EXERCISE DESCRIPTION:
Where a line of the records holds the string "linter", copy that line.

Records from a data collection:
theorem fr_handOver {W s0} {s : State} (h : Fr W s0 s) (w : Within [.mem, .memBad, .memCorr, .memCe, .memUe,
    .streams, .waiting, .baskets, .pans, .pots, .fastQ, .cal, .dzf, .hq, .trv, .dev, .evq, .tx, .msix, .mgmt] W)
    (x1 x2) : Fr W s0 (State.handOver s x1 x2) := by
  have hk := h
  unfold State.handOver
  simp only [within_cons, within_nil, and_true] at w
  try simp +contextual (maxDischargeDepth := 40) only [h, w, within_cons, within_nil, and_self, frO_next,
      frO_fault, frM_some, frM_none, frL_mk, frR_mk, frL_fold, frR_fold, fr_ite, frO_ite, frM_ite, frL_ite,
      frR_ite, ite_self, implies_true, fr_foldl, frL_foldl, frR_foldl, fr_mk_cal, fr_abandonSweep, fr_preload,
      fr_toCalibrating, fr_startMeasure]
  all_goals repeat' (split <;> (try (rename_i heq; first | have hk := frR_eq (W := W) (s0 := s0) (by simp +contextual (maxDischargeDepth := 40) only [hk, h, w, within_cons, within_nil, and_self, frO_next, frO_fault, frM_some, frM_none, frL_mk, frR_mk, frL_fold, frR_fold, fr_ite, frO_ite, frM_ite, frL_ite, frR_ite, ite_self, implies_true, fr_foldl, frL_foldl, frR_foldl, fr_mk_cal, fr_abandonSweep, fr_preload, fr_toCalibrating, fr_startMeasure]) heq | have hk := frL_eq (W := W) (s0 := s0) (by simp +contextual (maxDischargeDepth := 40) only [hk, h, w, within_cons, within_nil, and_self, frO_next, frO_fault, frM_some, frM_none, frL_mk, frR_mk, frL_fold, frR_fold, fr_ite, frO_ite, frM_ite, frL_ite, frR_ite, ite_self, implies_true, fr_foldl, frL_foldl, frR_foldl, fr_mk_cal, fr_abandonSweep, fr_preload, fr_toCalibrating, fr_startMeasure]) heq | have hk := frM_eq (W := W) (s0 := s0) (by simp +contextual (maxDischargeDepth := 40) only [hk, h, w, within_cons, within_nil, and_self, frO_next, frO_fault, frM_some, frM_none, frL_mk, frR_mk, frL_fold, frR_fold, fr_ite, frO_ite, frM_ite, frL_ite, frR_ite, ite_self, implies_true, fr_foldl, frL_foldl, frR_foldl, fr_mk_cal, fr_abandonSweep, fr_preload, fr_toCalibrating, fr_startMeasure]) heq)) <;> (try simp +contextual (maxDischargeDepth := 40) only [hk, h, w, within_cons, within_nil, and_self, frO_next, frO_fault, frM_some, frM_none, frL_mk, frR_mk, frL_fold, frR_fold, fr_ite, frO_ite, frM_ite, frL_ite, frR_ite, ite_self, implies_true, fr_foldl, frL_foldl, frR_foldl, fr_mk_cal, fr_abandonSweep, fr_preload, fr_toCalibrating, fr_startMeasure]))

theorem fr_execHandover {W s0} {s : State} (h : Fr W s0 s) (w : Within [.mem, .memBad, .memCorr, .memCe, .memUe,
    .streams, .waiting, .baskets, .pans, .pots, .fastQ, .cal, .dzf, .hq, .trv, .dev, .evq, .tx, .msix, .mgmt] W) :
    FrO W s0 (execHandover s) := by
  unfold execHandover
  simp only [within_cons, within_nil, and_true] at w
  all_goals repeat' (split <;> (try simp +contextual (maxDischargeDepth := 40) only [h, w, within_cons, within_nil,
      and_self, frO_next, frO_fault, frM_some, frM_none, frL_mk, frR_mk, frL_fold, frR_fold, fr_ite, frO_ite,
      frM_ite, frL_ite, frR_ite, ite_self, implies_true, fr_foldl, frL_foldl, frR_foldl, fr_handOver]))

theorem fr_commitCal {W s0} {s : State} (h : Fr W s0 s) (w : Within [.pans, .ket, .cal, .trv] W) (x1 x2 x3) : Fr W
    s0 (State.commitCal s x1 x2 x3) := by
  unfold State.commitCal
  simp only [within_cons, within_nil, and_true] at w
  simp +contextual (maxDischargeDepth := 40) only [h, w, within_cons, within_nil, and_self, frO_next, frO_fault,
      frM_some, frM_none, frL_mk, frR_mk, frL_fold, frR_fold, fr_ite, frO_ite, frM_ite, frL_ite, frR_ite, ite_self,
      implies_true, fr_foldl, frL_foldl, frR_foldl, fr_mk_cal, fr_setPan, fr_bbrPut, fr_spWrite]

theorem fr_notConverged {W s0} {s : State} (h : Fr W s0 s) (w : Within [.pans, .cal, .evq] W) (x1 x2 x3) : Fr W s0
    (State.notConverged s x1 x2 x3) := by
  unfold State.notConverged
  simp only [within_cons, within_nil, and_true] at w
  simp +contextual (maxDischargeDepth := 40) only [h, w, within_cons, within_nil, and_self, frO_next, frO_fault,
      frM_some, frM_none, frL_mk, frR_mk, frL_fold, frR_fold, fr_ite, frO_ite, frM_ite, frL_ite, frR_ite, ite_self,
      implies_true, fr_foldl, frL_foldl, frR_foldl, fr_mk_cal, fr_calTimeout, fr_setPan]

theorem fr_sweepFailed {W s0} {s : State} (h : Fr W s0 s) (w : Within [.time, .baskets, .pans, .cal, .trv, .evq,
    .msix, .mgmt] W) (x1 x2 x3) : Fr W s0 (State.sweepFailed s x1 x2 x3) := by
  unfold State.sweepFailed
  simp only [within_cons, within_nil, and_true] at w
  all_goals repeat' (split <;> (try simp +contextual (maxDischargeDepth := 40) only [h, w, within_cons, within_nil,
      and_self, frO_next, frO_fault, frM_some, frM_none, frL_mk, frR_mk, frL_fold, frR_fold, fr_ite, frO_ite,
      frM_ite, frL_ite, frR_ite, ite_self, implies_true, fr_foldl, frL_foldl, frR_foldl, fr_mk_cal, fr_at,
      fr_notConverged, fr_tellSpares, fr_setPan, fr_passSlot, fr_toSuspect]))
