-- ==== Sys2Proof/Laws/FrameSystem.lean ====
section
/-! SUPPORT. What every operation leaves as it was, field by field of State:
joining, the host port, Trivet, power, resets and register writes. -/

namespace Sys2Proof.Machine

set_option linter.unusedSimpArgs false
set_option linter.unusedTactic false
set_option linter.unusedVariables false
set_option linter.unreachableTactic false

/-! ## Joining and configuration -/

theorem fr_execHelloSend {W s0} {s : State} (h : Fr W s0 s) (w : Within [.hellos] W) (x0) : FrO W s0 (execHelloSend
    x0 s) := by
  unfold execHelloSend
  simp only [within_cons, within_nil, and_true] at w
  simp +contextual (maxDischargeDepth := 40) only [h, w, within_cons, within_nil, and_self, frO_next, frO_fault,
      frM_some, frM_none, frL_mk, frR_mk, frL_fold, frR_fold, fr_ite, frO_ite, frM_ite, frL_ite, frR_ite, ite_self,
      implies_true, fr_foldl, frL_foldl, frR_foldl, fr_mk_hellos, fr_onPort]

theorem fr_keepHello {W s0} {s : State} (h : Fr W s0 s) (w : Within [.dzf] W) (x1 x2) : Fr W s0 (State.keepHello s
    x1 x2) := by
  unfold State.keepHello
  simp only [within_cons, within_nil, and_true] at w
  simp +contextual (maxDischargeDepth := 40) only [h, w, within_cons, within_nil, and_self, frO_next, frO_fault,
      frM_some, frM_none, frL_mk, frR_mk, frL_fold, frR_fold, fr_ite, frO_ite, frM_ite, frL_ite, frR_ite, ite_self,
      implies_true, fr_foldl, frL_foldl, frR_foldl, fr_setPort]

theorem fr_meetSolo {W s0} {s : State} (h : Fr W s0 s) (w : Within [.dzf, .joins] W) (x1 x2) : Fr W s0
    (State.meetSolo s x1 x2) := by
  unfold State.meetSolo
  simp only [within_cons, within_nil, and_true] at w
  simp +contextual (maxDischargeDepth := 40) only [h, w, within_cons, within_nil, and_self, frO_next, frO_fault,
      frM_some, frM_none, frL_mk, frR_mk, frL_fold, frR_fold, fr_ite, frO_ite, frM_ite, frL_ite, frR_ite, ite_self,
      implies_true, fr_foldl, frL_foldl, frR_foldl, fr_mk_dzf, fr_setPort, fr_follow]

theorem fr_settlePort {W s0} {s : State} (h : Fr W s0 s) (w : Within [.dzf, .evq, .joins] W) (x1 x2) : Fr W s0
    (State.settlePort s x1 x2) := by
  unfold State.settlePort
  simp only [within_cons, within_nil, and_true] at w
  simp +contextual (maxDischargeDepth := 40) only [h, w, within_cons, within_nil, and_self, frO_next, frO_fault,
      frM_some, frM_none, frL_mk, frR_mk, frL_fold, frR_fold, fr_ite, frO_ite, frM_ite, frL_ite, frR_ite, ite_self,
      implies_true, fr_foldl, frL_foldl, frR_foldl, fr_setPort, fr_meetSolo, fr_raise]

theorem fr_helloCfg {W s0} {s : State} (h : Fr W s0 s) (w : Within [.dzf, .evq] W) (x1 x2) : Fr W s0
    (State.helloCfg s x1 x2) := by
  unfold State.helloCfg
  simp only [within_cons, within_nil, and_true] at w
  simp +contextual (maxDischargeDepth := 40) only [h, w, within_cons, within_nil, and_self, frO_next, frO_fault,
      frM_some, frM_none, frL_mk, frR_mk, frL_fold, frR_fold, fr_ite, frO_ite, frM_ite, frL_ite, frR_ite, ite_self,
      implies_true, fr_foldl, frL_foldl, frR_foldl, fr_mismatch]

theorem fr_steer {W s0} {s : State} (h : Fr W s0 s) (w : Within [.time, .dzf, .trv, .msix, .mgmt] W) (x1 x2) : Fr W
    s0 (State.steer s x1 x2) := by
  unfold State.steer
  simp only [within_cons, within_nil, and_true] at w
  simp +contextual (maxDischargeDepth := 40) only [h, w, within_cons, within_nil, and_self, frO_next, frO_fault,
      frM_some, frM_none, frL_mk, frR_mk, frL_fold, frR_fold, fr_ite, frO_ite, frM_ite, frL_ite, frR_ite, ite_self,
      implies_true, fr_foldl, frL_foldl, frR_foldl, fr_mk_time_dzf, fr_condition]

theorem fr_takeHb {W s0} {s : State} (h : Fr W s0 s) (w : Within [.dzf] W) (x1 x2) : Fr W s0 (State.takeHb s x1 x2) := by
  unfold State.takeHb
  simp only [within_cons, within_nil, and_true] at w
  simp +contextual (maxDischargeDepth := 40) only [h, w, within_cons, within_nil, and_self, frO_next, frO_fault,
      frM_some, frM_none, frL_mk, frR_mk, frL_fold, frR_fold, fr_ite, frO_ite, frM_ite, frL_ite, frR_ite, ite_self,
      implies_true, fr_foldl, frL_foldl, frR_foldl, fr_mk_dzf]

theorem fr_execHello {W s0} {s : State} (h : Fr W s0 s) (w : Within [.time, .dzf, .trv, .evq, .joins, .msix, .mgmt]
    W) (x0 x1) : FrO W s0 (execHello x0 x1 s) := by
  unfold execHello
  simp only [within_cons, within_nil, and_true] at w
  simp +contextual (maxDischargeDepth := 40) only [h, w, within_cons, within_nil, and_self, frO_next, frO_fault,
      frM_some, frM_none, frL_mk, frR_mk, frL_fold, frR_fold, fr_ite, frO_ite, frM_ite, frL_ite, frR_ite, ite_self,
      implies_true, fr_foldl, frL_foldl, frR_foldl, fr_onPort, fr_steer, fr_takeHb, fr_adopt, fr_helloCfg,
      fr_settlePort, fr_keepHello]

theorem fr_noteAssigned {W s0} {s : State} (h : Fr W s0 s) (w : Within [.dzf] W) (x1 x2) : Fr W s0
    (State.noteAssigned s x1 x2) := by
  unfold State.noteAssigned
  simp only [within_cons, within_nil, and_true] at w
  simp +contextual (maxDischargeDepth := 40) only [h, w, within_cons, within_nil, and_self, frO_next, frO_fault,
      frM_some, frM_none, frL_mk, frR_mk, frL_fold, frR_fold, fr_ite, frO_ite, frM_ite, frL_ite, frR_ite, ite_self,
      implies_true, fr_foldl, frL_foldl, frR_foldl, fr_mk_dzf]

FINISHED TASK:
set_option linter.unusedSimpArgs false
set_option linter.unusedTactic false
set_option linter.unusedVariables false
set_option linter.unreachableTactic false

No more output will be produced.